**WHAT YOU WILL DO**
Wherever a line in the data holds the word "Machine", pull that line out.

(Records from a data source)
——————————

-- ==== Sys2Proof/Machine/Matmul.lean ====
section
/-! DEFINITION. MATMUL_PASS and STATIONARY_TILE_LOAD (R98 to R105, R117 to R133, R143 to R152, R176), and whether a station
holds anything more to emit. -/

namespace Sys2Proof.Machine

open Sys2Proof

/-! ## Staging (R100) -/

/-- Takes the tiles that wait on an operand port into staging. -/
def stagePort (c : CtxId) (m : Image) (i port : Nat) (put : Tile → StnState → StnState) : Nat → State → State
  | 0, s => s
  | n + 1, s =>
    match takeScaled c m i port s with
    | (none, s) => s
    | (some (t, _), s) => stagePort c m i port put n (s.modCtx c (fun x => x.modStn i (put t)))

def waitingOn (x : Ctx) (m : Image) (i port : Nat) : Nat :=
  match m.inStream i port with
  | some (k, _) => (x.queue k).length
  | none => 0

def stageOperands (c : CtxId) (m : Image) (i : Nat) (s : State) : State :=
  let s := stagePort c m i 0 (fun t n => { n with stageA := n.stageA ++ [t] }) (waitingOn (s.ctx c) m i 0) s
  stagePort c m i 2 (fun t n => { n with stageB := n.stageB ++ [t] }) (waitingOn (s.ctx c) m i 2) s

/-! ## The output grid -/

/-- What a MATMUL station is: its product, W (or G), the sparse layout and metadata in force, and the extents of the operand
on port 2. -/
structure MatInfo where
  prod : Nat
  w : TensorRec
  sparse : Bool
  metas : List BandMeta
  tokens : Nat
  bExt : List Nat
  deriving DecidableEq, Repr

/-- The plane of the operand on port 2 that an output tile pairs with: its own where the operand has that plane, else plane
(0, 0) (log entry 11). -/
def MatInfo.planeB (q : MatInfo) (x2 x3 : Nat) : Nat × Nat :=
  if x2 < q.bExt.getD 2 1 ∧ x3 < q.bExt.getD 3 1 then (x2, x3) else (0, 0)

/-- Tile (tr, tc) of the operand on port 2 for output tile `o`. -/
def MatInfo.atB (q : MatInfo) (o : TileXY) (tr tc : Nat) : TileXY := ⟨tr, tc, (q.planeB o.x2 o.x3).1, (q.planeB o.x2 o.x3).2⟩

def nubBy {α : Type} [DecidableEq α] (l : List α) : List α := l.foldl (fun acc a => if acc.contains a then acc else acc ++ [a]) []

/-- The passes that a band holds. -/
def BandMeta.passes (b : BandMeta) : Nat := b.rows.foldl (fun a r => max a (ceilDiv r.length 32)) 0

def MatInfo.band (q : MatInfo) (b : Nat) : Option BandMeta := q.metas.find? (fun k => k.band == b)

/-- The slots of row `v` of a band in pass `p`. -/
def BandMeta.cut (b : BandMeta) (p v : Nat) : List SlotPos := ((b.rows.getD v []).drop (32 * p)).take 32

/-- Pass (band, p) holds a slot in dx tile `j`. -/
def BandMeta.meets (b : BandMeta) (p j : Nat) : Bool :=
  (List.range 32).any (fun v => (b.cut p v).any (fun sl => match sl with
    | .col c => c / 32 == j
    | .none => false))

/-- The passes that contribute to dx tile `j`: by the column schedule under UN, else every pass that holds a slot in the
tile (R142, R147). -/
def dxPasses (q : MatInfo) (j : Nat) : List (Nat × Nat) :=
  q.metas.flatMap (fun b =>
    match b.sched with
    | some l => (l.filter (fun e => e.1 == j && decide (e.2 < b.passes))).map (fun e => (b.band, e.2))
    | none => ((List.range b.passes).filter (fun p => b.meets p j)).map (fun p => (b.band, p)))

/-- The output tiles that the staged operands define. -/
def matGrid (q : MatInfo) (n : StnState) : List TileXY :=
  let rows := nubBy (n.stageA.map (fun t => (if q.prod = 2 then t.xy.tc else t.xy.tr, t.xy.x2, t.xy.x3)))
  if q.sparse && q.prod == 2 then
    let planes := nubBy (n.stageA.map (fun t => (t.xy.x2, t.xy.x3)))
    planes.flatMap (fun pl => q.metas.flatMap (fun b => (List.range b.passes).map (fun p => ⟨b.band, p, pl.1, pl.2⟩)))
  else
    rows.flatMap (fun r =>
      let cols := if q.sparse then
          (if q.prod = 0 then q.metas.map (·.band) else List.range (ceilDiv (q.w.ext 0) 32))
        else nubBy ((n.stageB.filter (fun t => (t.xy.x2, t.xy.x3) == q.planeB r.2.1 r.2.2)).map
          (fun t => if q.prod = 0 then t.xy.tr else t.xy.tc))
      cols.map (fun cc => ⟨r.1, cc, r.2.1, r.2.2⟩))

/-! ## Whether a station holds more to emit -/

def matInfoPure (x : Ctx) (m : Image) (i : Nat) : MatInfo :=
  let st := m.station i
  let w := (m.tensor st.tensor).getD emptyTensor
  let n := x.stn i
  let metas := match (n.stageA ++ n.stageB).find? (fun t => !t.sel.isEmpty) with
    | some t => t.sel
    | none => (n.stageP.filterMap (fun t => match t.payload with
      | .band b => some b
      | _ => none))
  { prod := st.o 0 1, w := w, sparse := w.sparse != 0, metas := metas,
    tokens := ((m.tensor st.tensor2).map (·.nt1)).getD 0,
    bExt := if st.o 0 1 = 2 then ((m.tensor st.tensor2).map (·.extent)).getD [] else w.extent }

/-- The station by itself holds nothing more to emit; its inputs are judged apart. -/
def stnDone (x : Ctx) (m : Image) (i : Nat) : Bool :=
  let n := x.stn i
  let k := (m.station i).kind
  if k = kFETCH then n.fin
  else if k = kMATMUL then (matGrid (matInfoPure x m i) n).all (fun o => n.emitted.contains o)
  else if k = kSCRIBE ∧ (m.station i).o 0 1 ≠ 0 then n.fin
  else if k = kREDUCE then n.fin
  else n.held.isEmpty && n.accs.isEmpty && n.sweeps.isEmpty

/-- The input port will carry no further tile in this step. -/
def portEnded (x : Ctx) (m : Image) (i port : Nat) : Bool :=
  exhausted x m (idleSet x m) (stnDone x m) (m.stations.length + 1) i port

/-! ## Operands of an output tile -/

/-- The staged tile at coordinates. -/
def stagedAt (l : List Tile) (xy : TileXY) : Option Tile := l.find? (fun t => t.xy == xy)

/-- Tile (tr, tc) of B for an output tile, in the plane that it pairs with. -/
def stagedB (q : MatInfo) (n : StnState) (o : TileXY) (tr tc : Nat) : Option Tile := stagedAt n.stageB (q.atB o tr tc)

/-- A's tile for block `k` of an output tile: (row, k) or, in PRODUCT 2, (k, row). -/
def operandA (q : MatInfo) (n : StnState) (o : TileXY) (k : Nat) : Option Tile :=
  stagedAt n.stageA (if q.prod = 2 then ⟨k, o.tr, o.x2, o.x3⟩ else ⟨o.tr, k, o.x2, o.x3⟩)

/-- B's tile for block `k` of a dense output tile. -/
def operandB (q : MatInfo) (n : StnState) (o : TileXY) (k : Nat) : Option Tile :=
  if q.prod = 0 then stagedB q n o o.tc k else stagedB q n o k o.tc

/-- The blocks of the whole reduction range by the records: block columns of W, block rows of W, or token tiles. -/
def rangeOf (q : MatInfo) : Nat := if q.prod = 0 then q.w.nt0 else if q.prod = 1 then q.w.nt1 else q.tokens

/-- The blocks of A and of B that are staged for a dense output tile. -/
def blocksA (q : MatInfo) (n : StnState) (o : TileXY) : List Nat :=
  nubBy ((n.stageA.filter (fun t => t.xy.x2 == o.x2 && t.xy.x3 == o.x3 && (if q.prod = 2 then t.xy.tc else t.xy.tr) == o.tr)).map
    (fun t => if q.prod = 2 then t.xy.tr else t.xy.tc))

def blocksB (q : MatInfo) (n : StnState) (o : TileXY) : List Nat :=
  nubBy ((n.stageB.filter (fun t => (if q.prod = 0 then t.xy.tr else t.xy.tc) == o.tc &&
      (t.xy.x2, t.xy.x3) == q.planeB o.x2 o.x3)).map
    (fun t => if q.prod = 0 then t.xy.tc else t.xy.tr))

def covers (l : List Nat) (n : Nat) : Bool := (List.range n).all l.contains

/-- The dense columns that the slots of a packed dW tile or of a whole band meet, as x tiles. -/
def metTiles (b : BandMeta) (ps : List Nat) : List Nat :=
  nubBy (ps.flatMap (fun p => (List.range 32).flatMap (fun v => (b.cut p v).filterMap (fun sl => match sl with
    | .col c => some (c / 32)
    | .none => none))))

/-! ## The rows that the predictor keeps (R124, R149, R176) -/

/-- The row sets that Scribe keeps for tensor `ti`: the active rows of a band in a token tile; all rows where there is
no predictor. -/
def rowActive (x : Ctx) (ti tau r : Nat) : Bool :=
  match x.rowSets.find? (fun e => e.1 == ti && e.2.1.tr == tau && e.2.1.tc == r / 32) with
  | some e => e.2.2.getLsbD (r % 32)
  | none => true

——————————

**SOLUTION TO THIS TASK**
-- ==== Sys2Proof/Machine/Matmul.lean ====
namespace Sys2Proof.Machine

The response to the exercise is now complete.